» **Problem to solve**
Starting with the line that contains "written whole. -/" and stopping after the line that contains "s.writeBytes none (m.addr", return each line below exactly as written, with no others.

^^^^^^^^^^^^^^^^

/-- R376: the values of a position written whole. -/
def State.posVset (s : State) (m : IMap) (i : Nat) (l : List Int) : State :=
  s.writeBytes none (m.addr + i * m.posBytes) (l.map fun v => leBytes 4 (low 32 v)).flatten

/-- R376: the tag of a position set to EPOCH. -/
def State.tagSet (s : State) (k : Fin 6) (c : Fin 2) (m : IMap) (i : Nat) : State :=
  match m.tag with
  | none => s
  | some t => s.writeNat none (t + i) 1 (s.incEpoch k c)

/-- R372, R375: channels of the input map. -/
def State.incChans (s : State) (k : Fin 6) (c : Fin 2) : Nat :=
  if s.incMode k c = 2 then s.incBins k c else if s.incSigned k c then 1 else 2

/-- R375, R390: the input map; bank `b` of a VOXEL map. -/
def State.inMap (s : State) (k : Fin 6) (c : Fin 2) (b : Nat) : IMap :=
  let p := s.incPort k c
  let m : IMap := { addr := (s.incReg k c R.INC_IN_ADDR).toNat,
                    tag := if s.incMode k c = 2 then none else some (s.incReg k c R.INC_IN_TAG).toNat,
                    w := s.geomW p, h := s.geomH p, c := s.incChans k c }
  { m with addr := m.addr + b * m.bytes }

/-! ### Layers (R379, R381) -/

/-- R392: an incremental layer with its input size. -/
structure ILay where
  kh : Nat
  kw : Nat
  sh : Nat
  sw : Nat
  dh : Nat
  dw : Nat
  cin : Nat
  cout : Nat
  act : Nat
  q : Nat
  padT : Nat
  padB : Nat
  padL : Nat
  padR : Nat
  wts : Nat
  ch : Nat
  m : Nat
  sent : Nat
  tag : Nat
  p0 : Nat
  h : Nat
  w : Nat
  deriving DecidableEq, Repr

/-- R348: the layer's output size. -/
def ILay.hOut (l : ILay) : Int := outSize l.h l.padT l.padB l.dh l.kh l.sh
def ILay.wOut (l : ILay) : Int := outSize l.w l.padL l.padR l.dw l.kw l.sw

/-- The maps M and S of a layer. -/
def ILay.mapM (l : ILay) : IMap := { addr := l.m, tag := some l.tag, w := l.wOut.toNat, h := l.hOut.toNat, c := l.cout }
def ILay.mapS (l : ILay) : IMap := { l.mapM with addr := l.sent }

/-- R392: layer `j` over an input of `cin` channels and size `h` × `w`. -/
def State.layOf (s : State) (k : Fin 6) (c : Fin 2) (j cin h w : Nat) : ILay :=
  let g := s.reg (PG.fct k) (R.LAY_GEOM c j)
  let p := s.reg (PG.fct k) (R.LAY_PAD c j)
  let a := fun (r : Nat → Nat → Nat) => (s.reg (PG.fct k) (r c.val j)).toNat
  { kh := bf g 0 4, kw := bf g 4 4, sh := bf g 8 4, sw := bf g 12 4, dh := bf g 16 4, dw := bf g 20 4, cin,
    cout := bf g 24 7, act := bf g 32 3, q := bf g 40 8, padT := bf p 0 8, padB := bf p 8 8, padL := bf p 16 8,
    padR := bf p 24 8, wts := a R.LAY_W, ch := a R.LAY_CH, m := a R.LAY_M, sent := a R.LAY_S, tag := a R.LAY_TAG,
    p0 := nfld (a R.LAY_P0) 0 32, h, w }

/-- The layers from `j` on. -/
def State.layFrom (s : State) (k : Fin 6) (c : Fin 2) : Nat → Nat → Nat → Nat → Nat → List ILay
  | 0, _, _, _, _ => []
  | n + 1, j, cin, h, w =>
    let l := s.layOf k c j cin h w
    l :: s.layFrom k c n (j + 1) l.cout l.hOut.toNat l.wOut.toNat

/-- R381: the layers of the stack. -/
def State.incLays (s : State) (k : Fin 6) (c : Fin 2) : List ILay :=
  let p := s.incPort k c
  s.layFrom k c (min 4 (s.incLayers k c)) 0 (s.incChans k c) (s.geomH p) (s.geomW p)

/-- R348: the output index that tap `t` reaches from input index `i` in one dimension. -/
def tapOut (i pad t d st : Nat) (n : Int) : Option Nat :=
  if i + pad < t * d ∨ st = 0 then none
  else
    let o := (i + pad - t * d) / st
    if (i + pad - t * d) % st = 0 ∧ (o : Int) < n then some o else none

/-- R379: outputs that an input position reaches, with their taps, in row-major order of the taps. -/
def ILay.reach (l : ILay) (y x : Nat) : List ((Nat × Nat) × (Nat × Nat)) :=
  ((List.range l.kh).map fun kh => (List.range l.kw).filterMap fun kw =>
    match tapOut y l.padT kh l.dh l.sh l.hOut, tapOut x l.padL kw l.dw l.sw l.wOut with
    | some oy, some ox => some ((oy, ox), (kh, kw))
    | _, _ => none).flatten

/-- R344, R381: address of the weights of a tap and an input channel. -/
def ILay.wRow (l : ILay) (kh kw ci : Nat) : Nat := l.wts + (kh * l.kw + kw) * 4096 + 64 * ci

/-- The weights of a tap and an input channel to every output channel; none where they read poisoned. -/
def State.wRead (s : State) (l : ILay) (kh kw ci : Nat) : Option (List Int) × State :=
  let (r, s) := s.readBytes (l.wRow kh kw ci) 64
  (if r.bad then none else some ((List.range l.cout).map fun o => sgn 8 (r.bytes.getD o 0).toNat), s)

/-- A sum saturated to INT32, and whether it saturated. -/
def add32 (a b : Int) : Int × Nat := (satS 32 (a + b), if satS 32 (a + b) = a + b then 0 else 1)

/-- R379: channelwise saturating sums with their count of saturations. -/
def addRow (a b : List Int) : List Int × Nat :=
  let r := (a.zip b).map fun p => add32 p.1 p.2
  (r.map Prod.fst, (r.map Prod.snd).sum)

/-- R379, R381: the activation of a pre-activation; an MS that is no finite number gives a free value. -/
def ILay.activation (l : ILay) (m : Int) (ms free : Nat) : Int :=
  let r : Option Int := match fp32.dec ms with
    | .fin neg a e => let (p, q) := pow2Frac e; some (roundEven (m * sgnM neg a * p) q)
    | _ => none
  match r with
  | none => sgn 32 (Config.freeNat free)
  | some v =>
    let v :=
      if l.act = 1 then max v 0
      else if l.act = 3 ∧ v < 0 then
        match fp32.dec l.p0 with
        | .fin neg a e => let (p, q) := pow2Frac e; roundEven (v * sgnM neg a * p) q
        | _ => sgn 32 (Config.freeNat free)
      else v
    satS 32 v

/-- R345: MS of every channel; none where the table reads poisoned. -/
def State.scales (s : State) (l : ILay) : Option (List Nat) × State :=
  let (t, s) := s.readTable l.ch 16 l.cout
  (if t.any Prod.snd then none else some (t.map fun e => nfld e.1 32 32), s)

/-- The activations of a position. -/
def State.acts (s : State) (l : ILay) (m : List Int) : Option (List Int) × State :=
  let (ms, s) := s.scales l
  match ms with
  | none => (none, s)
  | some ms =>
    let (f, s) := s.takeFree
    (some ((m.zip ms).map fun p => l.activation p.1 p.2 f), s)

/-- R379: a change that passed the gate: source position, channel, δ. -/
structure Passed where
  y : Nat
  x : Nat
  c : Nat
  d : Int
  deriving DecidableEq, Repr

^^^^^^^^^^^^^^^^

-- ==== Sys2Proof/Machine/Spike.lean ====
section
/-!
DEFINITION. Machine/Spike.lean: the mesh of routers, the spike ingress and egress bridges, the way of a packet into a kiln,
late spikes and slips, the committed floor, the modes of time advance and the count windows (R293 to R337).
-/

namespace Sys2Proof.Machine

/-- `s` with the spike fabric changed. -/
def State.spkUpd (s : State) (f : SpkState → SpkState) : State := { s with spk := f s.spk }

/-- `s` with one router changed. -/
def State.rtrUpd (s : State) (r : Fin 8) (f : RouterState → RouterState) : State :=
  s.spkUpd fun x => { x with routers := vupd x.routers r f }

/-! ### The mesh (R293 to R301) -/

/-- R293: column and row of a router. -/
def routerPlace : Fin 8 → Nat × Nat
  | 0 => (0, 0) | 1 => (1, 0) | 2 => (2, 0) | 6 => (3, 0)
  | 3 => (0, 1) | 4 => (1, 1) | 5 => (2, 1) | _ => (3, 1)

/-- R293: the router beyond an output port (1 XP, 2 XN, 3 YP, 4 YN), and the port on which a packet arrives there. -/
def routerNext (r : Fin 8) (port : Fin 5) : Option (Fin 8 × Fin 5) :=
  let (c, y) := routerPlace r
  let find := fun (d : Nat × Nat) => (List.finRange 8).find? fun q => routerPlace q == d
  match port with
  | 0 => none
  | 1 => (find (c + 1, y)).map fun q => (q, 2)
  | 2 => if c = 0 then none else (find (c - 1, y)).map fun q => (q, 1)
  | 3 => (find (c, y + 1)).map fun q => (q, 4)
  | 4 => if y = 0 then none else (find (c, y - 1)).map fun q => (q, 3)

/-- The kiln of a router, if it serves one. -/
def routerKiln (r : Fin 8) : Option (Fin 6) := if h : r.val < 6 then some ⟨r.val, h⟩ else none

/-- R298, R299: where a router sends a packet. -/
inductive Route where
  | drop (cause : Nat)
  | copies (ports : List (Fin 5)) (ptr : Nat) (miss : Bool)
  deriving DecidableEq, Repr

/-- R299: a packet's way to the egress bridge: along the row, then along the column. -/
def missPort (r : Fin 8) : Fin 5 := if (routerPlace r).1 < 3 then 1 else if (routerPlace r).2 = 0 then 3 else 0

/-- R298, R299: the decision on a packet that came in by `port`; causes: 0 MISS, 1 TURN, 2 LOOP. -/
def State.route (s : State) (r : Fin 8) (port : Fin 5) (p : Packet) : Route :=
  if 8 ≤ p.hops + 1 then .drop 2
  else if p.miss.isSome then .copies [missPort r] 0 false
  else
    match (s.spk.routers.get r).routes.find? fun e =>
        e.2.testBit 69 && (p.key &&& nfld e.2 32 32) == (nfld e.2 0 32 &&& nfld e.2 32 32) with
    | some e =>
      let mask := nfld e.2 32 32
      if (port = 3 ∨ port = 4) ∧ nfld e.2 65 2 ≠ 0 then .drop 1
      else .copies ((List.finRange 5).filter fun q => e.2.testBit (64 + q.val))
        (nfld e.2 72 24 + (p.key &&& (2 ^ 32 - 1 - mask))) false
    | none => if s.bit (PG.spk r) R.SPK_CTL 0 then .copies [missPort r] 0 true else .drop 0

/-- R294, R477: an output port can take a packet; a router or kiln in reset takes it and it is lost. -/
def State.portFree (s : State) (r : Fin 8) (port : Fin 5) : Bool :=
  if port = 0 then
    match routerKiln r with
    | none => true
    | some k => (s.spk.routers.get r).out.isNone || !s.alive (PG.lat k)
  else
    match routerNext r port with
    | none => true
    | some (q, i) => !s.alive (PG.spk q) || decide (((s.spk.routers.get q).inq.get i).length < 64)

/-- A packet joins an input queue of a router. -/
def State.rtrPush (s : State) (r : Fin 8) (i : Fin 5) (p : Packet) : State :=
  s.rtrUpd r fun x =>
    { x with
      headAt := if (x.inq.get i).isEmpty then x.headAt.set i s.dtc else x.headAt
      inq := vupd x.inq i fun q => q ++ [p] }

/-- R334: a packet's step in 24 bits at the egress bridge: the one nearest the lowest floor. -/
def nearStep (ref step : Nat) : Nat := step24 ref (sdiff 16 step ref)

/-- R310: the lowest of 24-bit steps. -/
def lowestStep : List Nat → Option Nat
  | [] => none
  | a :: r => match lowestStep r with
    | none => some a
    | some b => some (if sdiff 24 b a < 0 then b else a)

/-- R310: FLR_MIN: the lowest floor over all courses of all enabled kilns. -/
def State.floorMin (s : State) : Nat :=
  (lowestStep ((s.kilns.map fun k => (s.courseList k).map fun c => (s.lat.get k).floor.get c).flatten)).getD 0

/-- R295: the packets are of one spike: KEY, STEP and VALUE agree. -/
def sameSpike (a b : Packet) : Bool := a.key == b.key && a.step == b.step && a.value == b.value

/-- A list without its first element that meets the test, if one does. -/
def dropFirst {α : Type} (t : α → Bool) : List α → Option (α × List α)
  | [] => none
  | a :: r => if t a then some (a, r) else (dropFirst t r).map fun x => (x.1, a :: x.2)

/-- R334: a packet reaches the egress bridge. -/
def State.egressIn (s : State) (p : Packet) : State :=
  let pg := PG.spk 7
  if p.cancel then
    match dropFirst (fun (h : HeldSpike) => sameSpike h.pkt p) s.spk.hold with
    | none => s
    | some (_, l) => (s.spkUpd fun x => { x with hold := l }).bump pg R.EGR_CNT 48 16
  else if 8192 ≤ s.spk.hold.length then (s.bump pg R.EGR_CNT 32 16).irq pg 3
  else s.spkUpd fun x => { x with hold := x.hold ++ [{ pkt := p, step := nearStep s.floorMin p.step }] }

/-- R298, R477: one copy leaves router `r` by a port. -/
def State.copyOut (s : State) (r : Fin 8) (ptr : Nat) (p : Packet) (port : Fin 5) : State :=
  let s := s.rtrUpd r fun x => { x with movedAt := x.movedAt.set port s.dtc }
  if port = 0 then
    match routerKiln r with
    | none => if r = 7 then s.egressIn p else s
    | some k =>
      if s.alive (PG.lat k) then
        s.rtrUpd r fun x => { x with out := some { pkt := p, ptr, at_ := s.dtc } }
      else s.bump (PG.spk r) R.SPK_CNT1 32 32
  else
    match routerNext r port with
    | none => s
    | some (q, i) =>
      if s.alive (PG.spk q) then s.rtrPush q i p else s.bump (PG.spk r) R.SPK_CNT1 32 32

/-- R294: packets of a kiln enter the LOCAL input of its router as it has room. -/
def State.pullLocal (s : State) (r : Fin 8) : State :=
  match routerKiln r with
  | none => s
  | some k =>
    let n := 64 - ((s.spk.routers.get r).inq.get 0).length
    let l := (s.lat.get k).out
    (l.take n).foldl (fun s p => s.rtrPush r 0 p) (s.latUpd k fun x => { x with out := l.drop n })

^^^^^^^^^^^^^^^^

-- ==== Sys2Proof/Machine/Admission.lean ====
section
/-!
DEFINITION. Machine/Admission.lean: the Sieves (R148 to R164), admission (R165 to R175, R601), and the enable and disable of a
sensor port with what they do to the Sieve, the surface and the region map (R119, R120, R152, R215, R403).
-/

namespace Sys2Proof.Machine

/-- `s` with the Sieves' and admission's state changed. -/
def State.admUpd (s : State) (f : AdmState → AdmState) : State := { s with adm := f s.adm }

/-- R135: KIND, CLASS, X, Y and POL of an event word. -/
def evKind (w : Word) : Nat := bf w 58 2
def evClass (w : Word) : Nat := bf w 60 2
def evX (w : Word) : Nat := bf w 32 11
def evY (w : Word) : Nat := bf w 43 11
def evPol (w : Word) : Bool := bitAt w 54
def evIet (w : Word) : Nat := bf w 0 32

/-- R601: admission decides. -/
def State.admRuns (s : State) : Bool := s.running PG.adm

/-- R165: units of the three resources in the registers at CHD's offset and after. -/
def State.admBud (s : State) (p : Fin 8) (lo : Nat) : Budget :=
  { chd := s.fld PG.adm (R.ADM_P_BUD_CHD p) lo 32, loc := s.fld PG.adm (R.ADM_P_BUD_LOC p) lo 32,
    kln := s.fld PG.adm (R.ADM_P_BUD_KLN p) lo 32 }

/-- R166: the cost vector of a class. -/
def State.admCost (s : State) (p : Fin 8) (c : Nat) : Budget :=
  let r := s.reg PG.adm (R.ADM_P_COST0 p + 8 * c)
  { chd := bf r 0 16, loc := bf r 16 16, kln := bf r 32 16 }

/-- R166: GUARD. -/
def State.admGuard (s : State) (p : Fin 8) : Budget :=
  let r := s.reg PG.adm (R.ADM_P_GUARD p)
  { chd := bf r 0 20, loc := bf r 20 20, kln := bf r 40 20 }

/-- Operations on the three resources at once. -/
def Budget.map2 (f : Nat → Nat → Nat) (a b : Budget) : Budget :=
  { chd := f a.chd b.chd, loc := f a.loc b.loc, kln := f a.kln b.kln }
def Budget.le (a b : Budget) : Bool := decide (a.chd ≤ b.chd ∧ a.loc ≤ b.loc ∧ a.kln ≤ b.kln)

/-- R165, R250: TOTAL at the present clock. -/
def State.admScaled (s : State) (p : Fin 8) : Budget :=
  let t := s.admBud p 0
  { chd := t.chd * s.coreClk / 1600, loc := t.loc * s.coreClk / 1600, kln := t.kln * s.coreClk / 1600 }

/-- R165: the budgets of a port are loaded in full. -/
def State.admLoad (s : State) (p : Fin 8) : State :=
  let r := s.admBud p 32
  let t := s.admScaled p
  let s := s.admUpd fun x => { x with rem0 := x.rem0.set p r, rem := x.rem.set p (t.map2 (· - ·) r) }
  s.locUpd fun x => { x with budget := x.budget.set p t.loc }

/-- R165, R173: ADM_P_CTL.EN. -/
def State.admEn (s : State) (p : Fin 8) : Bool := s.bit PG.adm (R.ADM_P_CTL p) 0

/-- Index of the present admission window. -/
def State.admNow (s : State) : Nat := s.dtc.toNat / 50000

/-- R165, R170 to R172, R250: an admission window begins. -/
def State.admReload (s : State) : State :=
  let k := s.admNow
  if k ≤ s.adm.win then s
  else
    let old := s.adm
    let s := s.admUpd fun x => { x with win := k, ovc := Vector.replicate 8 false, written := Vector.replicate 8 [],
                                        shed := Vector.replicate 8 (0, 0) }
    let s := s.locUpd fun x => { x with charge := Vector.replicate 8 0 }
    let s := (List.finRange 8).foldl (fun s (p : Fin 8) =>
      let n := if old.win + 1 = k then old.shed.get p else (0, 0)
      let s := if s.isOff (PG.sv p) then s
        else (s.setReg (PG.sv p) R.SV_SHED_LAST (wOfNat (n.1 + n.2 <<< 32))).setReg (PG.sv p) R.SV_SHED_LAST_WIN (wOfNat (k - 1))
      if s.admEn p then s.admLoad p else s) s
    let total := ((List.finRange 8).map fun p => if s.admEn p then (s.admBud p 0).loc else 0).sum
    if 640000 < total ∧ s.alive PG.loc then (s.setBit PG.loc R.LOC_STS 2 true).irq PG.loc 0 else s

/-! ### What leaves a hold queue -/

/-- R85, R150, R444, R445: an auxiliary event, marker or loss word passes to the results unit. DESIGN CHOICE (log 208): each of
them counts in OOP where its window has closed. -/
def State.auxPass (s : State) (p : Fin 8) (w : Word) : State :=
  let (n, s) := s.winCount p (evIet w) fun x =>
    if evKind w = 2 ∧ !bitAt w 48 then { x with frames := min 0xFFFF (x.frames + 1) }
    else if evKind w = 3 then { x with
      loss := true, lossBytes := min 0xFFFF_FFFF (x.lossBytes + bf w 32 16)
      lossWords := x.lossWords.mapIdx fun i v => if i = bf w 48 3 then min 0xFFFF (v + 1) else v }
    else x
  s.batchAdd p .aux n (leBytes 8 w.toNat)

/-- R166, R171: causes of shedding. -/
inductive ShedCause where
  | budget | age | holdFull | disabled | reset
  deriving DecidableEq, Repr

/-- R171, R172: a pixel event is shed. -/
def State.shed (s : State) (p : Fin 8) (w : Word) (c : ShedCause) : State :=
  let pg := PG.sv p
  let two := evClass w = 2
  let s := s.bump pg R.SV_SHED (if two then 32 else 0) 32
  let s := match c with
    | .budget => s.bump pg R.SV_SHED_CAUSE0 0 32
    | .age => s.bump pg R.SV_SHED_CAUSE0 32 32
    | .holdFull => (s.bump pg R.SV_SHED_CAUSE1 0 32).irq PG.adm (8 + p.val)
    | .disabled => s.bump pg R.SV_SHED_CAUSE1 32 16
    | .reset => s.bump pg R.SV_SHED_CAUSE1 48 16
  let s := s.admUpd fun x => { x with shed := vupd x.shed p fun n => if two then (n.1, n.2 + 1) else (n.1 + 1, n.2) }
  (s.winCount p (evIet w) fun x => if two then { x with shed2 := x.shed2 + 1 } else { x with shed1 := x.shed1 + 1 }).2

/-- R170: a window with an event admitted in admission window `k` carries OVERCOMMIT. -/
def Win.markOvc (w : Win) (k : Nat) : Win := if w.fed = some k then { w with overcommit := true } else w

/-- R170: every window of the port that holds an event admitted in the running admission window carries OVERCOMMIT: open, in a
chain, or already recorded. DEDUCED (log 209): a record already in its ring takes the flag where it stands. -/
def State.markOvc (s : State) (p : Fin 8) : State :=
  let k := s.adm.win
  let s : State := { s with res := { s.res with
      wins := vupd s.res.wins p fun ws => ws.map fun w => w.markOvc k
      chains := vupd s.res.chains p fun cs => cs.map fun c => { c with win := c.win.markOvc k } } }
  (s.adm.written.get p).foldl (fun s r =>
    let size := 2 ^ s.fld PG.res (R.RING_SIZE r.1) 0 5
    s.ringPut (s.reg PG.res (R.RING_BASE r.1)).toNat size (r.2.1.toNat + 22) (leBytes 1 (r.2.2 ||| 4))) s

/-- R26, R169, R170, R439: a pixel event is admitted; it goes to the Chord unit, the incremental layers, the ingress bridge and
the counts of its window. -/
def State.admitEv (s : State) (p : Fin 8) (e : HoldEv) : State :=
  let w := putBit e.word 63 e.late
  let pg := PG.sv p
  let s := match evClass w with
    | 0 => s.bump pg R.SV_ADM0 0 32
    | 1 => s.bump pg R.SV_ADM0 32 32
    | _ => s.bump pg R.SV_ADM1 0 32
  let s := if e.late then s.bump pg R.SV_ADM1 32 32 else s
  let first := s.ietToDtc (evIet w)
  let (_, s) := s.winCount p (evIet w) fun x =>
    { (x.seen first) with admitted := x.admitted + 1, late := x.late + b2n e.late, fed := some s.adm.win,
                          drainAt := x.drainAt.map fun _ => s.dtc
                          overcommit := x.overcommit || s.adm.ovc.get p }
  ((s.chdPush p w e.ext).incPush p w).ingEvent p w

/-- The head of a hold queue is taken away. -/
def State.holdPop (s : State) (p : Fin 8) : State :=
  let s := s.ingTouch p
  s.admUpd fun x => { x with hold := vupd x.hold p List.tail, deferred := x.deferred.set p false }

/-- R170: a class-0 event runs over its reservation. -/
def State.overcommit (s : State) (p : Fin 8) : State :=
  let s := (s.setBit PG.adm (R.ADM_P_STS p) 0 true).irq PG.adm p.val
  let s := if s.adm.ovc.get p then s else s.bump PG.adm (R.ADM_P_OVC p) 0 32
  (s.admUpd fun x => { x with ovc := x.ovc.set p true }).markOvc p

^^^^^^^^^^^^^^^^

» **Solved exercise**
/-- R376: the values of a position written whole. -/
def State.posVset (s : State) (m : IMap) (i : Nat) (l : List Int) : State :=
  s.writeBytes none (m.addr + i * m.posBytes) (l.map fun v => leBytes 4 (low 32 v)).flatten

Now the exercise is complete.